Haygood appropriately paints Robinson as a style icon, a man consumed with concern about his signature processed hairdo (which a handler combed back into place between rounds), the intricate details of his nightspot’s design and his career as a stage performer. We peek behind the scenes at his marriage and fatherhood, his businesses and his training regimen. Haygood also captures Robinson’s mental metamorphosis from lonely street boy to a colored Clark Gable.
With this work, Haygood has produced a biographic trilogy of three men synonymous with the Harlem of their times — Adam Clayton Powell Jr. (1994’s “King of the Cats”), Sammy Davis Jr. (2003’s “In Black and White”) and now Robinson.

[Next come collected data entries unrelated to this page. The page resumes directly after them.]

-- ==== Sys2Proof/Certificates/Slice0/Obligations.lean ====
section
/-!
DEFINITION. The statements.
-/
open Sys2Proof Sys2Proof.Machine

/-- ALU, ADDI, ANDI, ORI, SHI and LUI write their result to rd and nothing else -/
def Obligations.ScalarResults : Prop :=
  ∀ (s : State) (a : Issue) (rd rs1 rs2 : BitVec 6) (imm : BitVec 14) (big : BitVec 20) (fn : Byte) (v : Word),
    let n := a.core.val
    let x := (s.core n).regs.s rs1.toNat
    let y := (s.core n).regs.s rs2.toNat
    let bx := (s.core n).regs.sb rs1.toNat
    let b2 := bx || (s.core n).regs.sb rs2.toNat
    let i := imm.signExtend 32
    (clearToIssue s a (needs [rs1.toNat, rs2.toNat] [] .scalar) = true → (fn, v) ∈ aluTable x y →
      ∃ t, exec (.alu a rd rs1 rs2 fn) s = .next t ∧ scalarEffect s t n rd.toNat v b2 (nextPc s n)) ∧
    (clearToIssue s a (needs [rs1.toNat] [] .scalar) = true →
      (∃ t, exec (.addi a rd rs1 imm) s = .next t ∧ scalarEffect s t n rd.toNat (x + i) bx (nextPc s n)) ∧
      (∃ t, exec (.andi a rd rs1 imm) s = .next t ∧ scalarEffect s t n rd.toNat (x &&& i) bx (nextPc s n)) ∧
      (∃ t, exec (.ori a rd rs1 imm) s = .next t ∧ scalarEffect s t n rd.toNat (x ||| i) bx (nextPc s n)) ∧
      ((imm.toNat / 4096, v) ∈ shiTable x (imm.toNat % 32) →
        ∃ t, exec (.shi a rd rs1 imm) s = .next t ∧ scalarEffect s t n rd.toNat v bx (nextPc s n))) ∧
    (clearToIssue s a (needs [] [] .scalar) = true →
      ∃ t, exec (.lui a rd big) s = .next t ∧
        scalarEffect s t n rd.toNat (big.setWidth 32 <<< 12) false (nextPc s n))

/-- LDW reads the local store word at rs1 + imm14 -/
def Obligations.LoadWordResult : Prop :=
  ∀ (s : State) (a : Issue) (rd rs1 : BitVec 6) (imm : BitVec 14) (ls : Ecc),
    let n := a.core.val
    let ad := ((s.core n).regs.s rs1.toNat + imm.signExtend 32).toNat
    let c := s.after n (issueCycle s n (needs [rs1.toNat] [] .scalar)) 1
    let u := s.lsEcc n c ad ls
    let m := u.lsView n c
    clearToIssue s a (needs [rs1.toNat] [] .scalar) = true → (s.core n).regs.sb rs1.toNat = false →
    ad < 0x40000 → ad % 4 = 0 →
      ∃ t, exec (.ldw a rd rs1 imm ls) s = .next t ∧
        scalarEffect u t n rd.toNat (m.word (lsBase n + ad)) (m.blotRange (lsBase n + ad) 4) (nextPc u n) ∧
        (ls = .ok → u = s)

/-- STW writes four bytes of its own local store in cycle issue + 1, and nothing else -/
def Obligations.StoreWordFrame : Prop :=
  ∀ (s : State) (a : Issue) (rd rs1 : BitVec 6) (imm : BitVec 14),
    let n := a.core.val
    let ad := ((s.core n).regs.s rs1.toNat + imm.signExtend 32).toNat
    let v := (s.core n).regs.s rd.toNat
    let p := needs [rs1.toNat, rd.toNat] [] .scalar
    let c := s.after n (issueCycle s n p) 1
    clearToIssue s a p = true →
    (s.core n).regs.sb rs1.toNat = false →
    ad < 0x40000 →
    ad % 4 = 0 →
    ∃ t, exec (.stw a rd rs1 imm) s = .next t ∧ (t.core n).regs = (s.core n).regs ∧ goesTo s t n (nextPc s n) ∧
      (∀ m, m ≠ n → t.core m = s.core m) ∧ (t.core n).eng = (s.core n).eng ∧ (t.core n).te = (s.core n).te ∧
      t.store.fills = s.store.fills ∧ keepsBut [.cores, .store] s t ∧
      { cycle := c, port := 1, addr := ad, bytes := toLe v.toNat 4, blot := (s.core n).regs.sb rd.toNat } ∈ (t.core n).ls.flight ∧
      ((∀ w ∈ (s.core n).ls.flight, w.cycle < c) →
        (∀ b, (t.lsFinal n).byte b = if lsBase n + ad ≤ b ∧ b < lsBase n + ad + 4
          then BitVec.ofNat 8 (v.toNat >>> (8 * (b - (lsBase n + ad)))) else (s.lsFinal n).byte b) ∧
        (∀ b, (t.lsFinal n).blotAt b = ((s.lsFinal n).blotAt b ||
          ((s.core n).regs.sb rd.toNat && decide (b / 32 = (lsBase n + ad) / 32)))))

/-- BEQ, BNE, BLT, BGE, JMP, JR and LOOP go where R142 says and change no other register -/
def Obligations.BranchResults : Prop :=
  ∀ (s : State) (a : Issue) (rs1 rs2 : BitVec 6) (target : BitVec 12),
    let n := a.core.val
    let x := (s.core n).regs.s rs1.toNat
    let y := (s.core n).regs.s rs2.toNat
    (clearToIssue s a (needs [rs1.toNat, rs2.toNat] [] .scalar) = true →
      (s.core n).regs.sb rs1.toNat = false ∧ (s.core n).regs.sb rs2.toNat = false →
      (∃ t, exec (.beq a rs1 rs2 target) s = .next t ∧ branchEffect s t n (if x = y then target else nextPc s n)) ∧
      (∃ t, exec (.bne a rs1 rs2 target) s = .next t ∧ branchEffect s t n (if x = y then nextPc s n else target)) ∧
      (∃ t, exec (.blt a rs1 rs2 target) s = .next t ∧
        branchEffect s t n (if x.toInt < y.toInt then target else nextPc s n)) ∧
      (∃ t, exec (.bge a rs1 rs2 target) s = .next t ∧
        branchEffect s t n (if x.toInt < y.toInt then nextPc s n else target))) ∧
    (clearToIssue s a (needs [] [] .scalar) = true →
      ∃ t, exec (.jmp a rs1 target) s = .next t ∧
        scalarEffect s t n rs1.toNat (BitVec.ofNat 32 ((s.core n).ctl.pc.toNat + 1)) false target) ∧
    (clearToIssue s a (needs [rs2.toNat] [] .scalar) = true → (s.core n).regs.sb rs2.toNat = false →
      ∃ t, exec (.jr a rs2) s = .next t ∧ branchEffect s t n (y.setWidth 12)) ∧
    (clearToIssue s a (needs [rs1.toNat] [] .scalar) = true → (s.core n).regs.sb rs1.toNat = false →
      ∃ t, exec (.loop a rs1 target) s = .next t ∧
        scalarEffect s t n rs1.toNat (x - 1) false (if x = 1 then nextPc s n else target))

/-- RDSYS writes the system value of its code to rd -/
def Obligations.RdsysResult : Prop :=
  (∀ (s : State) (a : Issue) (rd : BitVec 6) (imm : BitVec 14) (x : Nat) (v : Word),
    let n := a.core.val
    clearToIssue s a (needs [] [] .scalar) = true →
    (s.core n).ctl.context = some x →
    (imm.toNat % 16, v) ∈ [(0, (s.ctxStroke x).setWidth 32), (1, (s.ctxStroke x >>> 32).setWidth 32),
      (3, (s.core n).ctl.lcluster.setWidth 32), (4, (s.core n).ctl.lcore.setWidth 32), (5, BitVec.ofNat 32 (x % 4)),
      (6, BitVec.ofNat 32 s.dev.gradeL), (7, s.dev.fbId.setWidth 32), (8, (s.core n).steer.roleEpoch.setWidth 32)] →
    ∃ t, exec (.rdsys a rd imm) s = .next t ∧ scalarEffect s t n rd.toNat v false (nextPc s n)) ∧
  (∀ (s : State) (a : Issue) (rd : BitVec 6) (imm : BitVec 14),
    let n := a.core.val
    clearToIssue s a (needs [] [] .scalar) = true →
    (s.core n).ctl.st = .ruled →
    imm.toNat % 16 = 2 →
    ∃ t, exec (.rdsys a rd imm) s = .next t ∧
      scalarEffect s t n rd.toNat (BitVec.ofNat 32 (issueCycle s n (needs [] [] .scalar) % 256)) false (nextPc s n)) ∧
  (∀ (s : State) (a : Issue) (rd : BitVec 6) (imm : BitVec 14),
    let n := a.core.val
    clearToIssue s a (needs [] [] .scalar) = true →
    (s.core n).ctl.st = .free →
    imm.toNat % 16 = 2 →
    (s.core n).ctl.skew.isSome = false ∨ s.issueBase n ≠ (s.core n).ctl.cyc →
    ∃ t x, exec (.rdsys a rd imm) s = .next t ∧ t.free = s.free + 1 ∧ x = s.freeNext.toNat % s.strokeLen (kOf n) ∧
      (t.core n).ctl.skew.isSome = true ∧
      scalarEffect (s.fixCycle n (issueCycle s n (needs [] [] .scalar)) x) t n rd.toNat (BitVec.ofNat 32 x) false (nextPc s n)) ∧
  (∀ (s : State) (a : Issue) (rd : BitVec 6) (imm : BitVec 14) (k : Nat),
    let n := a.core.val
    clearToIssue s a (needs [] [] .scalar) = true →
    (s.core n).ctl.st = .free →
    imm.toNat % 16 = 2 →
    (s.core n).ctl.skew = some k →
    s.issueBase n = (s.core n).ctl.cyc →
    ∃ t, exec (.rdsys a rd imm) s = .next t ∧
      scalarEffect s t n rd.toNat
        (BitVec.ofNat 32 ((issueCycle s n (needs [] [] .scalar) % 256 + k) % s.strokeLen (kOf n))) false (nextPc s n)) ∧
  (∀ (s : State) (a : Issue) (rd : BitVec 6) (imm : BitVec 14),
    let n := a.core.val
    clearToIssue s a (needs [] [] .scalar) = true →
    (s.core n).ctl.st = .free →
    9 ≤ imm.toNat % 16 →
    let t := issueCycle s n (needs [] [] .scalar)
    exec (.rdsys a rd imm) s = .next ((s.coreErrorIn n t CoreErrKind.illegalInstr.err).spent n t))

/-- SECT ends issue until its entry, or ends the ruled section -/
def Obligations.SectionResults : Prop :=
  (∀ (s : State) (a : Issue) (off : Byte),
    let n := a.core.val
    clearToIssue s a (needs [] [] .scalar) = true →
    s.halfRate (kOf n) = false ∨ off.toNat < 128 →
    (∃ t cyc past, exec (.sectRuledNext a off) s = .next t ∧ onlyCore s t n ∧ (t.core n).regs = (s.core n).regs ∧
      (t.core n).ctl = { (s.core n).ctl with pc := nextPc s n, cyc := cyc, pastEnd := past, st := .waitEntry,
                                             entry := some (.next off.toNat), hold := none, sectFn := 0 }) ∧
    (∃ t cyc past, exec (.sectFree a off) s = .next t ∧ onlyCore s t n ∧ (t.core n).regs = (s.core n).regs ∧
      (t.core n).ctl = { (s.core n).ctl with pc := nextPc s n, cyc := cyc, pastEnd := past, st := .free,
                                             skew := if (s.core n).ctl.st = .ruled then some 0 else (s.core n).ctl.skew })) ∧
  (∀ (s : State) (a : Issue) (rb : BitVec 6) (off : Byte),
    let n := a.core.val
    let now := (s.ctxStroke ((s.core n).ctl.context.getD 0)).setWidth 32
    let v := (s.core n).regs.s rb.toNat
    clearToIssue s a (needs [rb.toNat] [] .scalar) = true →
    s.halfRate (kOf n) = false ∨ off.toNat < 128 →
    (s.core n).regs.sb rb.toNat = false →
    0 < (v - now).toInt →
    ∃ t cyc past, exec (.sectRuledAt a rb off) s = .next t ∧ onlyCore s t n ∧ (t.core n).regs = (s.core n).regs ∧
      (t.core n).ctl = { (s.core n).ctl with pc := nextPc s n, cyc := cyc, pastEnd := past, st := .waitEntry,
                                             entry := some (.atStroke v off.toNat), hold := none, sectFn := 1 }) ∧
  (∀ (s : State) (a : Issue) (ra rb : BitVec 6) (off : Byte) (x : Counter),
    let n := a.core.val
    clearToIssue s a (needs [ra.toNat, rb.toNat] [] .scalar) = true →
    s.halfRate (kOf n) = false ∨ off.toNat < 128 →
    (s.core n).regs.sb ra.toNat = false ∧ (s.core n).regs.sb rb.toNat = false →
    s.counterOf n ((s.core n).regs.s ra.toNat) = some x →
    ∃ t cyc past, exec (.sectRuledHold a ra rb off) s = .next t ∧ onlyCore s t n ∧ (t.core n).regs = (s.core n).regs ∧
      (t.core n).ctl = { (s.core n).ctl with
        pc := nextPc s n, cyc := cyc, pastEnd := past, st := .waitEntry, entry := some (.hold off.toNat),
        hold := some { counter := x, value := (s.core n).regs.s rb.toNat }, sectFn := 2 })

/-- HALT ends the program, closes the inbound queues and notifies the producers -/
def Obligations.HaltResult : Prop :=
  (∀ (s : State) (a : Issue),
    let n := a.core.val
    clearToIssue s a (needs [] [] .scalar) = true →
    ∃ t, exec (.halt a) s = .next t ∧ (t.core n).regs = (s.core n).regs ∧ (t.core n).ctl.st = .halted ∧
      (t.core n).ctl.pc = nextPc s n ∧ (t.core n).qs = { (s.core n).qs with inq := [], haltClosed := true } ∧
      (∀ m, m ≠ n → t.core m = s.core m) ∧ keepsBut [.cores, .net] s t) ∧
  (∀ (s : State) (n : Nat),
    let t := s.haltQueues n
    t.net = s.net ++ (List.range 8).filterMap (fun q =>
        if (s.core n).qs.mode q = 2 then (s.producer n q).map (fun e => NetMsg.notice e.1 e.2) else none) ∧
      t.core n = { s.core n with qs := { (s.core n).qs with inq := [], haltClosed := true } } ∧
      (∀ m, m ≠ n → t.core m = s.core m) ∧ keepsBut [.cores, .net] s t)

/-- ILLEGAL raises ILLEGAL_INSTR; a core error freezes the core, undoes what its engines had not written and records itself -/
def Obligations.IllegalAndCoreErrors : Prop :=
  (∀ (s : State) (a : Issue),
    let n := a.core.val
    clearToIssue s a (needs [] [] .scalar) = true →
    (s.core n).ctl.st = .free →
    let t := issueCycle s n (needs [] [] .scalar)
    exec (.illegal a) s = .next ((s.coreErrorIn n t CoreErrKind.illegalInstr.err).spent n t)) ∧
  (∀ (s : State) (n c : Nat) (e : CoreError),
    let t := s.coreErrorIn n c e
    let pc := e.pc.getD (s.core n).ctl.pc
    3 ≤ e.kind.code →
    (s.core n).failedIn c = false →
    (t.core n).ctl.st = .frozen ∧ (t.core n).ctl.pc = (s.core n).ctl.pc ∧
      (t.core n).regs.sreg = (s.core n).regs.sreg ∧ (t.core n).regs.sblot = (s.core n).regs.sblot ∧
      (t.core n).regs.istore = (s.core n).regs.istore ∧
      (∀ v l, l < 32 → (∀ w ∈ (s.core n).ls.vwrites, w.reg = v → w.ready ≤ c + 1) →
        (t.core n).regs.v v l = (s.core n).regs.v v l ∧ (t.core n).regs.vb v l = (s.core n).regs.vb v l) ∧
      (t.core n).te.xfer = none ∧ (t.core n).eng.pendingMma = none ∧
      (∀ d ∈ (t.core n).due, d.cycle ≤ c) ∧
      (t.core n).errs = { (s.core n).errs with cycle := c, was := (s.core n).ctl.st, err :=
        if (s.core n).errs.err.valid then { (s.core n).errs.err with multi := true }
        else { valid := true, multi := (s.core n).errs.err.multi,
               fields := BitVec.ofNat 32 (e.kind.code * 2 ^ 26 + (e.detail % 256) * 2 ^ 18),
               addr := BitVec.ofNat 64 (e.addr.toNat % 2 ^ 32), pc := BitVec.ofNat 32 pc.toNat } }) ∧
  (∀ (s : State) (n c : Nat) (e : CoreError),
    let t := s.coreErrorIn n c e
    let pc := e.pc.getD (s.core n).ctl.pc
    let old := (s.core n).errs.err
    3 ≤ e.kind.code →
    (s.core n).failedIn c = true →
    keepsBut [.cores] s t ∧ (∀ m, m ≠ n → t.core m = s.core m) ∧
      t.core n = { s.core n with errs := { (s.core n).errs with err :=
        if e.kind.code < old.fields.toNat / 2 ^ 26 % 16 then
          { valid := true, multi := true, fields := BitVec.ofNat 32 (e.kind.code * 2 ^ 26 + (e.detail % 256) * 2 ^ 18),
            addr := BitVec.ofNat 64 (e.addr.toNat % 2 ^ 32), pc := BitVec.ofNat 32 pc.toNat }
        else { old with multi := true } } })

Haygood was born to the task, masterfully placing Robinson in sociological context while still presenting a portrayal that resonates with the guts, glitter and gravitas that his subject merits.
We are all the lesser for the fact Hollywood has chosen to produce major biopics about fighters like Graziano (played by Paul Newman in 1956’s “Somebody Up There Likes Me”) and LaMotta (played Robert De Niro in Martin Scorsese’s Oscar-winning 1980 film “Raging Bull”) — whom Robinson defeated in their duels far more often than they bested him — while the man that most boxing experts consider the finest-ever pound-for-pound practitioner of the sweet science has not received a screen treatment.
The movie industry may be remiss in its hesitance to chronicle Robinson’s rags-to-riches life, but with “Sweet Thunder,” Haygood has created as visual a representation of the princely existence of Sugar Ray as can exist in the written word.